───── GIVEN INFORMATION ─────

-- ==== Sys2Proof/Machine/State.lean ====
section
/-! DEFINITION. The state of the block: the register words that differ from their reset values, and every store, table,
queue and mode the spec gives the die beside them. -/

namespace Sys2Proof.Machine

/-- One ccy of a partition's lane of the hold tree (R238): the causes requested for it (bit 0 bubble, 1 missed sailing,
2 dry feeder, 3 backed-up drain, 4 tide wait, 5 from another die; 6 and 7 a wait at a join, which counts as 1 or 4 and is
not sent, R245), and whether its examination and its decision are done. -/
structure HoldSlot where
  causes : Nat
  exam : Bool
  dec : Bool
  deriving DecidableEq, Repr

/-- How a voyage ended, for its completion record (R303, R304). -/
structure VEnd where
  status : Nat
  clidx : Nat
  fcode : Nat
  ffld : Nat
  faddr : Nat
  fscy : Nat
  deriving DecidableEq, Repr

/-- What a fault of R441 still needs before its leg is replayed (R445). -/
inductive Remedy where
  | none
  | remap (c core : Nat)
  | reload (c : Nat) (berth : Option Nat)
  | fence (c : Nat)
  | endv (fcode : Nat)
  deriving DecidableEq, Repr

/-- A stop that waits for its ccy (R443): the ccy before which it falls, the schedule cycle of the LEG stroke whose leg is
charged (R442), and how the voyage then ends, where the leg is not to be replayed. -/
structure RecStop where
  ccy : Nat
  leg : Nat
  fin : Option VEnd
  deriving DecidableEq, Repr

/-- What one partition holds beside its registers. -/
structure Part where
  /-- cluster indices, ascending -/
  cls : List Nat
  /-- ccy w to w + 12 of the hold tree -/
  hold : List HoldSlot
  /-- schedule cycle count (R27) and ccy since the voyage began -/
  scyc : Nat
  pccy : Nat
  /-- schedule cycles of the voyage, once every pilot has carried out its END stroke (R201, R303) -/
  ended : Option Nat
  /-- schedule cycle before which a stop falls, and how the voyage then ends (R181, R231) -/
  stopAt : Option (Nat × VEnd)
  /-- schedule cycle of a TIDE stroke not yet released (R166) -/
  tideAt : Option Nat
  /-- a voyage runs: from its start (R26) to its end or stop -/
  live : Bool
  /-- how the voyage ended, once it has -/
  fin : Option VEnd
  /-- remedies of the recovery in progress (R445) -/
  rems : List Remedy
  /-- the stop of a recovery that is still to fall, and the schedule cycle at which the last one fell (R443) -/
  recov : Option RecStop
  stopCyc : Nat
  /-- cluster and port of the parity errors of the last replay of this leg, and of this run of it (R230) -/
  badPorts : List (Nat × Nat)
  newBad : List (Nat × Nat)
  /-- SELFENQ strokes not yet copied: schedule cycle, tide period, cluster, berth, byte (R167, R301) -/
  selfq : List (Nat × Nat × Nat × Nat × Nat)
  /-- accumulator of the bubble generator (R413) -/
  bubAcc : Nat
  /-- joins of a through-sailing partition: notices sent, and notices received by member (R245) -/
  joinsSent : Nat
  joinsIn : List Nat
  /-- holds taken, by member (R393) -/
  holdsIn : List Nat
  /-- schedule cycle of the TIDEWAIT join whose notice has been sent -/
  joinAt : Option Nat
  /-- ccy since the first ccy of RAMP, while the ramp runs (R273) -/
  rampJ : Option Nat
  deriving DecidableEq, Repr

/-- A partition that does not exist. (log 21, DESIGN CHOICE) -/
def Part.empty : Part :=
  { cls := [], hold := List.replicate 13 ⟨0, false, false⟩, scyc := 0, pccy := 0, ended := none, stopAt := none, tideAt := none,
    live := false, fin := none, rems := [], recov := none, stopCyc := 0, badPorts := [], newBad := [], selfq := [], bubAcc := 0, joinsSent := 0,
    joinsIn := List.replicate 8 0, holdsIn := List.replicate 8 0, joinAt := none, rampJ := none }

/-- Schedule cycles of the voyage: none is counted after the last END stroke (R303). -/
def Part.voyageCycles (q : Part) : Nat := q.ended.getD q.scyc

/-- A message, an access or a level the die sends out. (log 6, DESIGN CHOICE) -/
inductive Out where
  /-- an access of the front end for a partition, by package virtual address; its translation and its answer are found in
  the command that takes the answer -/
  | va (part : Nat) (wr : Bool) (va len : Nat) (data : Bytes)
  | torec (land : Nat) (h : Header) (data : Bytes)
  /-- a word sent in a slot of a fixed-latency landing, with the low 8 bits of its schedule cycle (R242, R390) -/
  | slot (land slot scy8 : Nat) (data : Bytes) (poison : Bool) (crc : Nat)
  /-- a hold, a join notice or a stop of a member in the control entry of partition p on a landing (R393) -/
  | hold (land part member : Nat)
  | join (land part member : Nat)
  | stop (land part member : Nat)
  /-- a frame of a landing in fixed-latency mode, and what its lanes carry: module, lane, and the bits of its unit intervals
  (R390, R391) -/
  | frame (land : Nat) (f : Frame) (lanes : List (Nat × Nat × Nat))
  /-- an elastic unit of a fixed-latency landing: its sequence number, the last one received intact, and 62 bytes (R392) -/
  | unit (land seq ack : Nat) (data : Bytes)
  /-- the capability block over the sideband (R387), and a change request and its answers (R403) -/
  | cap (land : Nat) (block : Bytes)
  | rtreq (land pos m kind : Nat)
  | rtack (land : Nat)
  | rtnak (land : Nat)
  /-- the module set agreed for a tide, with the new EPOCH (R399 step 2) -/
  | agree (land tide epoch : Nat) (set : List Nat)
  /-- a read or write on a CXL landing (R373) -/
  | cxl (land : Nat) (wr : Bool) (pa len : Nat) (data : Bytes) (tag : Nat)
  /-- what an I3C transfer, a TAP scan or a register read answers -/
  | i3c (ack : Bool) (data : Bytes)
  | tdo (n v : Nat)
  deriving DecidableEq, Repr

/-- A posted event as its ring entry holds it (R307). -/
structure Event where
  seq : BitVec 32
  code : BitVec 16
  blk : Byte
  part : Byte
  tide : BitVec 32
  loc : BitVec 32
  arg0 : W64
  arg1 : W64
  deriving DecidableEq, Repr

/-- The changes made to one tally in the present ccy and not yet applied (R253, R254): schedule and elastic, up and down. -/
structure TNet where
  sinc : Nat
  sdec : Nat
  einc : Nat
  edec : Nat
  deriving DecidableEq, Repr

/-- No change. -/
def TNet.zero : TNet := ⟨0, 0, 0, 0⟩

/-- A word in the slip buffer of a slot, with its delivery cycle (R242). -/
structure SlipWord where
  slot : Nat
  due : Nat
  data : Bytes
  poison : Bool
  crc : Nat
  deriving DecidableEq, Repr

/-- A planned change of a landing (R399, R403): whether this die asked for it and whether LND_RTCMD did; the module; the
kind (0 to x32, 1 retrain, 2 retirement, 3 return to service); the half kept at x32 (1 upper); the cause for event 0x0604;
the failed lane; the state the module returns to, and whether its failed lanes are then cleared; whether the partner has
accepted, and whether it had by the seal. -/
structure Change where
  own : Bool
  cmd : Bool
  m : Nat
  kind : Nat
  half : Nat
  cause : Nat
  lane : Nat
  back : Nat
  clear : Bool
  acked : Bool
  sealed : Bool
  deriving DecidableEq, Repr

─────

WHAT TO WORK ON: Everything above from the line containing "(R390, R391) -/" down to the line containing "accepted, and whether it had by the seal. -/" should be copied exactly, both end lines included, and nothing else.

OUTPUT OF THE EXERCISE:
  (R390, R391) -/
  | frame (land : Nat) (f : Frame) (lanes : List (Nat × Nat × Nat))
  /-- an elastic unit of a fixed-latency landing: its sequence number, the last one received intact, and 62 bytes (R392) -/
  | unit (land seq ack : Nat) (data : Bytes)
  /-- the capability block over the sideband (R387), and a change request and its answers (R403) -/
  | cap (land : Nat) (block : Bytes)
  | rtreq (land pos m kind : Nat)
  | rtack (land : Nat)
  | rtnak (land : Nat)
  /-- the module set agreed for a tide, with the new EPOCH (R399 step 2) -/
  | agree (land tide epoch : Nat) (set : List Nat)
  /-- a read or write on a CXL landing (R373) -/
  | cxl (land : Nat) (wr : Bool) (pa len : Nat) (data : Bytes) (tag : Nat)
  /-- what an I3C transfer, a TAP scan or a register read answers -/
  | i3c (ack : Bool) (data : Bytes)
  | tdo (n v : Nat)
  deriving DecidableEq, Repr

/-- A posted event as its ring entry holds it (R307). -/
structure Event where
  seq : BitVec 32
  code : BitVec 16
  blk : Byte
  part : Byte
  tide : BitVec 32
  loc : BitVec 32
  arg0 : W64
  arg1 : W64
  deriving DecidableEq, Repr

/-- The changes made to one tally in the present ccy and not yet applied (R253, R254): schedule and elastic, up and down. -/
structure TNet where
  sinc : Nat
  sdec : Nat
  einc : Nat
  edec : Nat
  deriving DecidableEq, Repr

/-- No change. -/
def TNet.zero : TNet := ⟨0, 0, 0, 0⟩

/-- A word in the slip buffer of a slot, with its delivery cycle (R242). -/
structure SlipWord where
  slot : Nat
  due : Nat
  data : Bytes
  poison : Bool
  crc : Nat
  deriving DecidableEq, Repr

/-- A planned change of a landing (R399, R403): whether this die asked for it and whether LND_RTCMD did; the module; the
kind (0 to x32, 1 retrain, 2 retirement, 3 return to service); the half kept at x32 (1 upper); the cause for event 0x0604;
the failed lane; the state the module returns to, and whether its failed lanes are then cleared; whether the partner has
accepted, and whether it had by the seal. -/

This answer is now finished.